Data, Analytics and AI: What Will Happen in 2023
As we roll into the first full business week of 2023, it’s a good time to consider what’s likely to take place in the data and analytics arena this year. There’s no shortage of opinions out there, of course. Like in past years, as 2022 came to a close, public relations folks happily shared with me industry predictions from their client’s brightest tech leaders and executives. And also as in years past, I took on the project of collecting the predictions, sorting through them and trying to make some sense of them.
Though this is my first year writing up predictions for The New Stack, this year’s batch, larger than years’ before it, fit well into the tradition. The document I copied and pasted all the predictions into is over 40 pages long, and that’s not counting predictions from a couple of sources that were so large as to live in their own documents. The only way to make sense of such a huge volume of prognostications is to read through them all and see where themes and commonalities emerge.
That’s what I’ve done here and, as a result, present this year’s predictions broken down by: the impact of the economy on the world of data and analytics; how automation will impact the data arena; the role of data governance, data security and access; how the Data Mesh approach to analytics will play out this year; the importance of data sharing; the emergence of data observability; data and analytics’ impact on the cloud (and vice versa); trends in containers and Kubernetes; and, of course, what is to come in the realm of artificial intelligence.

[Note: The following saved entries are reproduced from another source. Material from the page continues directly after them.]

/-! ### The host write and the step -/

/-- An accepted write to a running block: a command, an illegal command, or a stored field. -/
theorem inv_writtenBlock (h : b.Inv) (hrun : b.fatal = false) (r : Reg) (v : Word32) :
    (writtenBlock b r v).Inv := by
  unfold writtenBlock
  split
  next =>
    split
    next i _ => exact inv_commandBlock h hrun i
    next => exact inv_setCode_of_refused h hrun (.inl rfl)
  next => exact inv_writeReg h hrun r v

/-- Whatever event is at the head of the port, the step that serves it leaves a block that meets the invariant. -/
theorem step_keeps_inv {s : State} (h : s.block.Inv) : ∃ t, step s = .next t ∧ t.block.Inv := by
  cases hp : s.pending with
  | nil => exact ⟨s, step_idle hp, h⟩
  | cons e rest =>
    cases e with
    | reset => exact ⟨_, step_reset hp, inv_applyReset h rest _⟩
    | resetDuringCommand v => exact ⟨_, step_resetDuringCommand hp, inv_applyReset h rest _⟩
    | access a =>
      cases a with
      | read off width => exact ⟨_, step_read hp, h⟩
      | write off width v =>
        refine ⟨_, step_write hp, ?_⟩
        split
        next => exact h
        next r _ =>
          rw [State.setBlock_block]
          split
          next => exact h
          next hrun => exact inv_writtenBlock h (Bool.eq_false_of_not_eq_true hrun) r v

/-- Settles O52, by cases on the event served: a reset, an access that leaves the block, or a write to a running block,
each of whose outcomes has its own lemma above. -/
theorem everyStepKeepsTheInvariant : Obligations.EveryStepKeepsTheInvariant := by
  intro s t h hstep
  obtain ⟨u, hu, hinv⟩ := step_keeps_inv h
  cases hu.symm.trans hstep
  exact hinv

end Sys2Proof.Machine

/-! PROOFS. The state and who writes it: what one step can do to the block, said once for commands, for accesses and
for resets, and from it the statements about the registers, STATUS, the error registers and the buffers. -/

namespace Sys2Proof.Machine

/-! ### Words, offsets and fields -/

/-- R53: a CMD value that spells a command is that command's encoding. -/
theorem eq_encode_of_decode_ok {v : Word32} {i : Instr} (h : decode v = .ok i) : v = encode i := by
  unfold decode at h
  split at h
  next => cases h
  next hres =>
    split at h
    next j hj =>
      cases h
      rw [encode, ← opcodeInstr_some hj]
      exact eq_of_reserved_zero (not_not.1 hres)
    next => cases h

/-- R52: the command of a table word is the one its CMD value spells. -/
theorem decode_tableWord {nbits w : Nat} {i : Instr} (h : decodeTableWord nbits w = some i) :
    decode (tableWord nbits w) = .ok i := by
  unfold decodeTableWord at h
  split at h
  next =>
    unfold tableWord
    generalize decode (BitVec.ofNat 32 (w % 2 ^ nbits)) = d at h ⊢
    cases d with
    | ok j => exact congrArg Except.ok (Option.some.inj h)
    | error x => cases h
  next => cases h

/-- R35: the register in a slot has the slot's offset. -/
theorem regOffset_of_regAtSlot {m n : Nat} {r : Reg} (h : regAtSlot m n = some r) :
    regOffset r = BitVec.ofNat 14 (4 * n) := by
  unfold regAtSlot at h
  split at h
  case h_12 =>
    split at h
    next hf =>
      cases h
      rw [regOffset, show 0x1000 + 4 * (n - 0x400) = 4 * n by omega]
    next =>
      split at h
      next hw =>
        cases h
        rw [regOffset, show 0x2000 + 4 * (n - 0x800) = 4 * n by omega]
      next => cases h
  all_goals cases h; rfl

/-- R35, R36: an accepted access has the offset of the register it reaches. -/
theorem eq_regOffset_of_reach {m : Nat} {off : Offset} {r : Reg} (h : reach m off .w32 = some r) :
    off = regOffset r := by
  simp only [reach, regAt] at h
  split at h
  next halign =>
    rw [regOffset_of_regAtSlot h, Nat.mul_div_cancel' (Nat.dvd_of_mod_eq_zero halign), BitVec.ofNat_toNat,
      BitVec.setWidth_eq]
  next => cases h

/-- R15: the low `n` bits of a written value, read back with the reserved bits 0, are the value masked to `n` bits. -/
theorem zext_low_eq_mask (n : Nat) (v : Word32) :
    (v.extractLsb' 0 n).setWidth 32 = v &&& BitVec.ofNat 32 (2 ^ n - 1) := by
  apply BitVec.eq_of_getLsbD_eq
  intro j hj
  simp [hj, BitVec.getLsbD_ofNat, Nat.testBit_two_pow_sub_one, Bool.and_comm, -BitVec.getLsbD_eq_getElem]

/-- R19: CONFIG and its fields POLY, INIT, XOROUT and the reflection byte. -/
theorem configWord_fields :
    Config.configWord = 0x0000FF31#32 ∧ Config.configWord.extractLsb' 0 8 = 0x31#8 ∧
    Config.configWord.extractLsb' 8 8 = 0xFF#8 ∧ Config.configWord.extractLsb' 16 8 = 0x00#8 ∧
    Config.configWord.extractLsb' 24 8 = 0x00#8 := by
  decide

/-- R20: a legal capacity fits the MAX_FRAMES field of CAPACITY. -/
theorem capacityWord_toNat {b : Block} (h : Memory.wf b) : (capacityWord b).toNat = b.maxFrames := by
  obtain ⟨-, hcap, -, -⟩ := h
  simp only [Config.maxCapacity] at hcap
  simp only [capacityWord, BitVec.toNat_setWidth, BitVec.toNat_ofNat]
  omega

/-! ### STATUS (R22) -/

theorem statusWord_code (b : Block) : (statusWord b).extractLsb' 0 4 = b.code :=
  BitVec.extractLsb'_append_eq_right

theorem statusWord_fatal (b : Block) : (statusWord b).getLsbD 4 = b.fatal := by
  rw [statusWord, BitVec.getLsbD_append, BitVec.getLsbD_append]
  simp

theorem statusWord_reserved (b : Block) : (statusWord b).extractLsb' 5 27 = 0#27 := by
  ext j hj
  have habove : ¬ 5 + j < 4 ∧ ¬ 5 + j - 4 < 1 := by omega
  rw [BitVec.getElem_extractLsb', statusWord, BitVec.getLsbD_append, BitVec.getLsbD_append]
  simp [habove]

/-! ### What a reading keeps when another register is written -/

theorem readReg_setOperand_other (b : Block) (x : BitVec 24) {q : Reg} (hq : .operand ≠ q) :
    readReg (b.setOperand x) q = readReg b q := by
  cases q with
  | operand => exact absurd rfl hq
  | _ => rfl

That’s enough preamble. Let’s now take a look at what the industry believes awaits it, and us, in 2023.
Recession Drives Efficiency More Judicious Spending
It seems like we spent most of 2022 hearing about an impending recession that still has not arrived. It’s no surprise then, that a number of predictions for 2023 focus on how an anticipated recessionary environment will manifest itself in the data and analytics world.
Mark Van de Wiel, Field Chief Technology Officer at Fivetran, gets to the point quickly: “the global economy is having a cold; perhaps it caught COVID. As a result, this is putting the brakes on lavish spending on modern data stack projects.” But Van de Wiel doesn’t think it’s all doom and gloom, adding “however, 2023 will still bring more data projects. They will just be more focused on a particular use case, or driving efficiencies in general.”
That notion that in order to be funded, data projects must show efficacy, is shared by Matillion CEO Matthew Scullion, who states that “…economic conditions are going to be a forcing function for enterprises to realize that the key to competitive success will be making sure a substantial percentage of that data becomes useful.” Alexander Lovell, Head of Product at Fivetran, says “2023 will be put up or shut up time for data teams.” Lovell says this not just because data teams will need to justify the costs and expenditures they incur, but that recessionary times actually make data-driven insights more valuable “because executive intuition is less reliable when markets are in flux.” As a result, Lovell thinks “the best data teams will grow and become more central in importance. Data teams that do not generate actionable insight will see increased budget pressure.”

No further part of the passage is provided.